### Task to complete
In the listing below, write out exactly each line from the first through the one containing "next is expected;".

### Task data
/-- Flits, replay and retraining of links, and isolation and restoring of Canal ports. A flit of the expected number is acknowledged and the
next is expected; another is discarded; one that fails its CRC is answered with a NAK that names the expected number, and a second
failure of it or the sixteenth within 2^20 cycles begins a retrain. An acknowledgement frees the flits up to it, a NAK counts those sent
again. A retrain ends at full width with spares where four or fewer lanes of each direction failed, else on a half that qualifies, else
down; a Canal port at the width of its healthy lanes, else isolated. D2D_CTL.clear zeroes the counters and retrains. A port that goes
down, times out or is told to is isolated, and its peer too where no other port reaches it. Restoring an isolated port retrains it, then
it carries View messages only. Writes to isolated peers are dropped and logged; loads in flight to them will find their bytes lost, and
the lanes of atomics there end without a result. (spec/20 R430, spec/20 R431, spec/20 R432, spec/20 R433, spec/20 R434, spec/20 R438,
spec/20 R439, spec/20 R440, spec/20 R441, spec/20 R442, spec/12 R312) -/
def Obligations.LinksAndPorts : Prop :=
  (∀ (s : State) (k : Nat) (x : Link) (fwd : Bool), s.link? k = some x →
      let d := if fwd = true then x.forward else x.back
      let dirOf (y : Link) : LinkDir := if fwd = true then y.forward else y.back
      let fails := ((s.cycle :: x.fails).filter fun c => s.cycle < c + 2 ^ 20)
      let becomes (i : Instr) (f : State → Link → Prop) : Prop := ∃ t y, exec i s = .next t ∧ t.mem = s.mem ∧ t.warps = s.warps ∧ t.link? k = some y ∧ f t y
        ∧ (∀ j, j ≠ k → t.link? j = s.link? j) ∧ (if fwd = true then y.back = x.back else y.forward = x.forward)
      (∀ (seq : Nat) (ok : Bool), x.state ≠ 0 → exec (.flitReceive k fwd seq ok) s = .next s)
      ∧ (∀ seq, x.state = 0 → seq < 1024 → seq = d.expected →
          becomes (.flitReceive k fwd seq true) fun t y => t.outbox = .flitAck k fwd seq :: s.outbox ∧ (dirOf y).expected = (seq + 1) % 1024 ∧ (dirOf y).acked = d.acked
            ∧ y.state = 0 ∧ y.crcfail = x.crcfail)
      ∧ (∀ seq, x.state = 0 → seq < 1024 → seq ≠ d.expected →
          becomes (.flitReceive k fwd seq true) fun t y => t.outbox = s.outbox ∧ (dirOf y).expected = d.expected ∧ (dirOf y).acked = d.acked ∧ y.state = 0)
      ∧ (∀ seq, x.state = 0 → becomes (.flitReceive k fwd seq false) fun t y => t.outbox = .flitNak k fwd d.expected :: s.outbox ∧ dirOf y = d
            ∧ y.crcfail = min (x.crcfail + 1) (2 ^ 32 - 1)
            ∧ (x.redo = some (fwd, d.expected) ∨ 16 ≤ fails.length → y.state = 1 ∧ y.retrains = min (x.retrains + 1) 255)
            ∧ (x.redo ≠ some (fwd, d.expected) → fails.length < 16 → y.state = 0 ∧ y.retrains = x.retrains ∧ y.redo = some (fwd, d.expected) ∧ y.fails = fails))
      ∧ (∀ seq, seq < 1024 →
          let held (b : Nat) : Nat := (b + 1024 - d.acked) % 1024
          (held seq < held d.next → becomes (.flitAck k fwd seq) fun t y => t.outbox = s.outbox ∧ dirOf y = { d with acked := (seq + 1) % 1024 } ∧ y.state = x.state)
          ∧ (held d.next ≤ held seq → exec (.flitAck k fwd seq) s = .next s)
          ∧ (held seq ≤ held d.next → becomes (.flitNak k fwd seq) fun t y => t.outbox = s.outbox ∧ dirOf y = { d with acked := seq }
                ∧ y.replays = min (x.replays + (d.next + 1024 - seq) % 1024) (2 ^ 32 - 1))
          ∧ (held d.next < held seq → exec (.flitNak k fwd seq) s = .next s)))
    ∧ (∀ (s : State) (k : Nat) (x : Link) (f b : BitVec 64), k < 20 → s.links.get? k = some x →
      let bad (m : BitVec 64) (lo n : Nat) : Nat := ((List.range n).filter fun i => m.getLsbD (lo + i)).length
      let fits (lo n : Nat) : Prop := bad f lo n ≤ 4 ∧ bad b lo n ≤ 4
      let becomes (i : Instr) (y : Link) : Prop := ∃ t : State, exec i s = .next t ∧ t = { s with links := t.links } ∧ t.links.get? k = some y
        ∧ ∀ j, j ≠ k → t.links.get? j = s.links.get? j
      let done : Instr := .retrainComplete k f b
      (x.state ≠ 1 → exec done s = .next s)
      ∧ (x.state = 1 → fits 0 64 → becomes done { x with state := 0, width := 0, spares := bad f 0 64 + bad b 0 64 })
      ∧ (x.state = 1 → ¬fits 0 64 → fits 0 32 → becomes done { x with state := 0, width := 1, spares := bad f 0 32 + bad b 0 32 })
      ∧ (x.state = 1 → ¬fits 0 64 → ¬fits 0 32 → fits 32 32 → becomes done { x with state := 0, width := 1, spares := bad f 32 32 + bad b 32 32 })
      ∧ (x.state = 1 → ¬fits 0 64 → ¬fits 0 32 → ¬fits 32 32 → s.links = (List.range 20).map (fun j => (j, if j = k then x else Link.reset 0)) →
          becomes done { x with state := 2, width := 2, spares := 0 })
      ∧ (∀ v : Word, (v.getLsbD 0 = true → becomes (.d2dClear k v) { x with
            crcfail := 0, replays := 0, state := 1, retrains := min (x.retrains + 1) 255, fails := [], redo := none })
          ∧ (v.getLsbD 0 = false → exec (.d2dClear k v) s = .next s)))
    ∧ (∀ (s : State) (p : Nat) (x : Port), s.ports.get? p = some x → s.ports.Pairwise (fun a b => a.1 < b.1) →
      let isolates (i : Instr) : Prop := ∃ t y, exec i s = .next t ∧ t.mem = s.mem ∧ t.ports.get? p = some y ∧ y.isolated = true ∧ y.isolate = false ∧ y.restore = false
        ∧ y.since = s.cycle ∧ y.peer = x.peer ∧ (x.link.state ≠ 3 → (∀ j z, j ≠ p → s.ports.get? j = some z → z.peer = x.peer → z.link.state ≠ 3 → z.isolated = true) → x.peer ∈ t.isolatedPeers)
      let healthy (f b : BitVec 64) : Nat := 4 - ((List.range 4).filter fun i => (f ||| b).getLsbD i).length
      (∀ v : Word, (v.getLsbD 0 = true → isolates (.canalIsolate p v)) ∧ (v.getLsbD 0 = false → exec (.canalIsolate p v) s = .next s))
      ∧ (x.link.state ≠ 3 → isolates (.canalPortDown p))
      ∧ (x.link.state = 3 → exec (.canalPortDown p) s = .next s)
      ∧ (x.link.state = 1 → x.since + 50000 ≤ s.cycle → isolates (.canalRetrainTimeout p))
      ∧ (x.link.state ≠ 1 ∨ s.cycle < x.since + 50000 → exec (.canalRetrainTimeout p) s = .next s)
      ∧ (∀ f b, x.link.state ≠ 1 → exec (.retrainComplete (20 + p) f b) s = .next s)
      ∧ (∀ f b, x.link.state = 1 → healthy f b = 0 → isolates (.retrainComplete (20 + p) f b))
      ∧ (∀ f b, x.link.state = 1 → healthy f b ≠ 0 → ∃ t y, exec (.retrainComplete (20 + p) f b) s = .next t ∧ t.mem = s.mem ∧ t.ports.get? p = some y
          ∧ y.link = { x.link with state := 0, width := if healthy f b = 4 then 0 else if healthy f b = 1 then 2 else 1 } ∧ y.restore = false
          ∧ (x.restore = true → y.isolated = false)
          ∧ (x.restore = true → x.peer ∈ s.isolatedPeers → (∀ j z, j ≠ p → s.ports.get? j = some z → z.isolated = false ∧ z.viewOnly = false) → y.viewOnly = true))
      ∧ (∀ v : Word,
          (v.getLsbD 1 = true → x.isolated = true → x.restore = false → x.link.state ≠ 3 → ∃ t : State, exec (.canalRestore p v) s = .next t ∧ t = { s with ports := t.ports }
            ∧ t.ports.get? p = some { x with restore := true, since := s.cycle, link := { x.link with state := 1, retrains := min (x.link.retrains + 1) 255, fails := [], redo := none } }
            ∧ ∀ j, j ≠ p → t.ports.get? j = s.ports.get? j)
          ∧ (v.getLsbD 1 = false ∨ x.isolated = false ∨ x.restore = true ∨ x.link.state = 3 → exec (.canalRestore p v) s = .next s))
      ∧ (∀ peer, (x.link.state ≠ 3 → exec (.canalLinkUp p peer) s = .next s)
          ∧ (x.link.state = 3 → ∃ t : State, exec (.canalLinkUp p peer) s = .next t ∧ t = { s with ports := t.ports }
            ∧ t.ports.get? p = some { x with peer := peer, since := s.cycle, link := { x.link with state := 1 } }
            ∧ ∀ j, j ≠ p → t.ports.get? j = s.ports.get? j))
      ∧ (let far (y : Piece) : Prop := ∃ m, y.peer = some m ∧ m ∈ s.isolatedPeers
         let ended : Instr := .isolationRequestEnd p
         (x.isolated = false → x.viewOnly = false → exec ended s = .next s)
         ∧ ((∀ t ∈ s.stores ++ s.unacked, ¬far t.piece) → (∀ w ∈ s.warps, ∀ q ∈ w.2.paths, q.await = none) → exec ended s = .next s)
         ∧ (x.isolated = true → (∃ t ∈ s.stores ++ s.unacked, far t.piece) → ∃ t : State, exec ended s = .next t ∧ t.mem = s.mem
            ∧ (∀ y, y ∈ t.stores ↔ y ∈ s.stores ∧ ¬far y.piece) ∧ (∀ y, y ∈ t.unacked ↔ y ∈ s.unacked ∧ ¬far y.piece)
            ∧ ((∀ w ∈ s.warps, ∀ q ∈ w.2.paths, ∀ a r, q.await = some a → a.what ≠ .atomic r) →
                t.dropTotal % 2 ^ 64 = (s.dropTotal + ((s.stores ++ s.unacked).filter (Store.goesTo s.isolatedPeers.contains)).length) % 2 ^ 64)
            ∧ ∀ wid w i a, s.warps.get? wid = some w → i < w.paths.length → (w.path i).await = some a →
                ∃ v b, t.warps.get? wid = some v ∧ (v.path i).await = some b ∧ (v.path i).pc = (w.path i).pc
                  ∧ (∀ r, a.what = .load r → ∃ q, b.what = .load q ∧ q.lanes = r.lanes ∧ ∀ z ∈ r.lanes, ∀ y ∈ z.2.2, ∀ m ∈ s.isolatedPeers, y.peer = some m → m ∈ q.lost)
                  ∧ (∀ r, a.what = .atomic r → r.op.isWait = false → ∃ q, b.what = .atomic q ∧ (∀ y, y ∈ q.todo ↔ y ∈ r.todo ∧ ¬far y.piece)
                      ∧ ∀ y ∈ r.todo, far y.piece → y.lane < 32 → q.gone.getLsbD y.lane = true))))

### Answer section
/-- Flits, replay and retraining of links, and isolation and restoring of Canal ports. A flit of the expected number is acknowledged and the
next is expected; another is discarded; one that fails its CRC is answered with a NAK that names the expected number, and a second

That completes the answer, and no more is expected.